> **DATA UNDER STUDY**:
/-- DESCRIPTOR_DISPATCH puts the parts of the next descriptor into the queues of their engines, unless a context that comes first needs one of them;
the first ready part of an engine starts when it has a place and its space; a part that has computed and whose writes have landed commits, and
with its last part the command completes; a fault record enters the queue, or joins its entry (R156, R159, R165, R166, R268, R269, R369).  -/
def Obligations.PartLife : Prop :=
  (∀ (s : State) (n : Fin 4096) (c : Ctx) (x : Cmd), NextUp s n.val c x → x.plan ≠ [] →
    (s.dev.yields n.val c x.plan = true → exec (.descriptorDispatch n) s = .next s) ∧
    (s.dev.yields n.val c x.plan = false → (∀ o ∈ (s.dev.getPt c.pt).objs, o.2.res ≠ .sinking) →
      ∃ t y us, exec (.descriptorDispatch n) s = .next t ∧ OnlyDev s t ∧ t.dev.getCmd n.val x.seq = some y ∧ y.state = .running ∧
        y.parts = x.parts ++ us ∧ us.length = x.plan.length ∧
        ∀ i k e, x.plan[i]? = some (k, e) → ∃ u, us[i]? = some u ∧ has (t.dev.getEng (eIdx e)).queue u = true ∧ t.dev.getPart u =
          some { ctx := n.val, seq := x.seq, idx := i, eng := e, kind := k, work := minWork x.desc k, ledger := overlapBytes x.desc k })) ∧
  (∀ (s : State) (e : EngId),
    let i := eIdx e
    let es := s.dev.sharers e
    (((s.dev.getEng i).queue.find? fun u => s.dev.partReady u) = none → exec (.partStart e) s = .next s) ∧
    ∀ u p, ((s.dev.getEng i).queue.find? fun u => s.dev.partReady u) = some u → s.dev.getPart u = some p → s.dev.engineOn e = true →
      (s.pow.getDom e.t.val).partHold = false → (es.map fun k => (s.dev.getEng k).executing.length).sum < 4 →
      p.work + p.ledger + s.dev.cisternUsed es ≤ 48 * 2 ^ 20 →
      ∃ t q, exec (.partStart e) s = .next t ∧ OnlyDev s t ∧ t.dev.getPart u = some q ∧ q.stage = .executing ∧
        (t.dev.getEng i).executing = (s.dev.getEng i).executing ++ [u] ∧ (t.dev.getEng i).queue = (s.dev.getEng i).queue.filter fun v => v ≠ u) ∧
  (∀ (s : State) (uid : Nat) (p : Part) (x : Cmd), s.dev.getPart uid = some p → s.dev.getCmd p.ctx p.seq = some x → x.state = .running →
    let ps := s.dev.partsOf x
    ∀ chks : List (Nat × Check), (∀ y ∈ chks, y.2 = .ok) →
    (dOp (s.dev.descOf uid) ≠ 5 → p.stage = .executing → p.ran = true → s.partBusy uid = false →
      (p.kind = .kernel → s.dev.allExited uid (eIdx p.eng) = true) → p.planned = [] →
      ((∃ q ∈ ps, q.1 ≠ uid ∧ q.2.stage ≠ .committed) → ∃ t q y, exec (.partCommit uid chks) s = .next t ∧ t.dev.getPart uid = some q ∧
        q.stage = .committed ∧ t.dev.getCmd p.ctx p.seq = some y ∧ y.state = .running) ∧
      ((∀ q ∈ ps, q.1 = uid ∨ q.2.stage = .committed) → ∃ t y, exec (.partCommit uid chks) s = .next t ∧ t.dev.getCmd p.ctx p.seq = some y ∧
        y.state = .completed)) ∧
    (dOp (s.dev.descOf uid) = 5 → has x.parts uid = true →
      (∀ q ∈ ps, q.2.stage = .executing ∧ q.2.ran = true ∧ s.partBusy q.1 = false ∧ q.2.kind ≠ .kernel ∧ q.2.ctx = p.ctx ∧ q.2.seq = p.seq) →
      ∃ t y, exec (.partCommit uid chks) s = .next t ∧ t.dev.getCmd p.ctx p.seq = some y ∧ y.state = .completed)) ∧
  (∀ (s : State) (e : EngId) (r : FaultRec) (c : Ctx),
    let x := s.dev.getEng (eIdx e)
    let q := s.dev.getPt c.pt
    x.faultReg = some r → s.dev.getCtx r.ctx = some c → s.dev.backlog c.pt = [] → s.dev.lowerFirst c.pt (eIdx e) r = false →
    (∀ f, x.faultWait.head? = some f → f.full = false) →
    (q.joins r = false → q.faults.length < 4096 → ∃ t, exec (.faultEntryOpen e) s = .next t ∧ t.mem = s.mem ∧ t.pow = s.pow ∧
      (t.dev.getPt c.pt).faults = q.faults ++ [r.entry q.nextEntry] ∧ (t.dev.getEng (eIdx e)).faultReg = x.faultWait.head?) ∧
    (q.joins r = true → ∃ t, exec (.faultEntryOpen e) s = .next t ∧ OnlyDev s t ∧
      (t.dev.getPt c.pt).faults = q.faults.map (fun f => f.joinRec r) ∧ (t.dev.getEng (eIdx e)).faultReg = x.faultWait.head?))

> **WORK TASK**: Would you transcribe the listing word for word?

> **FINAL ANSWER**:
/-- DESCRIPTOR_DISPATCH puts the parts of the next descriptor into the queues of their engines, unless a context that comes first needs one of them;
the first ready part of an engine starts when it has a place and its space; a part that has computed and whose writes have landed commits, and
with its last part the command completes; a fault record enters the queue, or joins its entry (R156, R159, R165, R166, R268, R269, R369).  -/
def Obligations.PartLife : Prop :=
  (∀ (s : State) (n : Fin 4096) (c : Ctx) (x : Cmd), NextUp s n.val c x → x.plan ≠ [] →
    (s.dev.yields n.val c x.plan = true → exec (.descriptorDispatch n) s = .next s) ∧
    (s.dev.yields n.val c x.plan = false → (∀ o ∈ (s.dev.getPt c.pt).objs, o.2.res ≠ .sinking) →
      ∃ t y us, exec (.descriptorDispatch n) s = .next t ∧ OnlyDev s t ∧ t.dev.getCmd n.val x.seq = some y ∧ y.state = .running ∧
        y.parts = x.parts ++ us ∧ us.length = x.plan.length ∧
        ∀ i k e, x.plan[i]? = some (k, e) → ∃ u, us[i]? = some u ∧ has (t.dev.getEng (eIdx e)).queue u = true ∧ t.dev.getPart u =
          some { ctx := n.val, seq := x.seq, idx := i, eng := e, kind := k, work := minWork x.desc k, ledger := overlapBytes x.desc k })) ∧
  (∀ (s : State) (e : EngId),
    let i := eIdx e
    let es := s.dev.sharers e
    (((s.dev.getEng i).queue.find? fun u => s.dev.partReady u) = none → exec (.partStart e) s = .next s) ∧
    ∀ u p, ((s.dev.getEng i).queue.find? fun u => s.dev.partReady u) = some u → s.dev.getPart u = some p → s.dev.engineOn e = true →
      (s.pow.getDom e.t.val).partHold = false → (es.map fun k => (s.dev.getEng k).executing.length).sum < 4 →
      p.work + p.ledger + s.dev.cisternUsed es ≤ 48 * 2 ^ 20 →
      ∃ t q, exec (.partStart e) s = .next t ∧ OnlyDev s t ∧ t.dev.getPart u = some q ∧ q.stage = .executing ∧
        (t.dev.getEng i).executing = (s.dev.getEng i).executing ++ [u] ∧ (t.dev.getEng i).queue = (s.dev.getEng i).queue.filter fun v => v ≠ u) ∧
  (∀ (s : State) (uid : Nat) (p : Part) (x : Cmd), s.dev.getPart uid = some p → s.dev.getCmd p.ctx p.seq = some x → x.state = .running →
    let ps := s.dev.partsOf x
    ∀ chks : List (Nat × Check), (∀ y ∈ chks, y.2 = .ok) →
    (dOp (s.dev.descOf uid) ≠ 5 → p.stage = .executing → p.ran = true → s.partBusy uid = false →
      (p.kind = .kernel → s.dev.allExited uid (eIdx p.eng) = true) → p.planned = [] →
      ((∃ q ∈ ps, q.1 ≠ uid ∧ q.2.stage ≠ .committed) → ∃ t q y, exec (.partCommit uid chks) s = .next t ∧ t.dev.getPart uid = some q ∧
        q.stage = .committed ∧ t.dev.getCmd p.ctx p.seq = some y ∧ y.state = .running) ∧
      ((∀ q ∈ ps, q.1 = uid ∨ q.2.stage = .committed) → ∃ t y, exec (.partCommit uid chks) s = .next t ∧ t.dev.getCmd p.ctx p.seq = some y ∧
        y.state = .completed)) ∧
    (dOp (s.dev.descOf uid) = 5 → has x.parts uid = true →
      (∀ q ∈ ps, q.2.stage = .executing ∧ q.2.ran = true ∧ s.partBusy q.1 = false ∧ q.2.kind ≠ .kernel ∧ q.2.ctx = p.ctx ∧ q.2.seq = p.seq) →
      ∃ t y, exec (.partCommit uid chks) s = .next t ∧ t.dev.getCmd p.ctx p.seq = some y ∧ y.state = .completed)) ∧
  (∀ (s : State) (e : EngId) (r : FaultRec) (c : Ctx),
    let x := s.dev.getEng (eIdx e)
    let q := s.dev.getPt c.pt
    x.faultReg = some r → s.dev.getCtx r.ctx = some c → s.dev.backlog c.pt = [] → s.dev.lowerFirst c.pt (eIdx e) r = false →
    (∀ f, x.faultWait.head? = some f → f.full = false) →
    (q.joins r = false → q.faults.length < 4096 → ∃ t, exec (.faultEntryOpen e) s = .next t ∧ t.mem = s.mem ∧ t.pow = s.pow ∧
      (t.dev.getPt c.pt).faults = q.faults ++ [r.entry q.nextEntry] ∧ (t.dev.getEng (eIdx e)).faultReg = x.faultWait.head?) ∧
    (q.joins r = true → ∃ t, exec (.faultEntryOpen e) s = .next t ∧ OnlyDev s t ∧
      (t.dev.getPt c.pt).faults = q.faults.map (fun f => f.joinRec r) ∧ (t.dev.getEng (eIdx e)).faultReg = x.faultWait.head?))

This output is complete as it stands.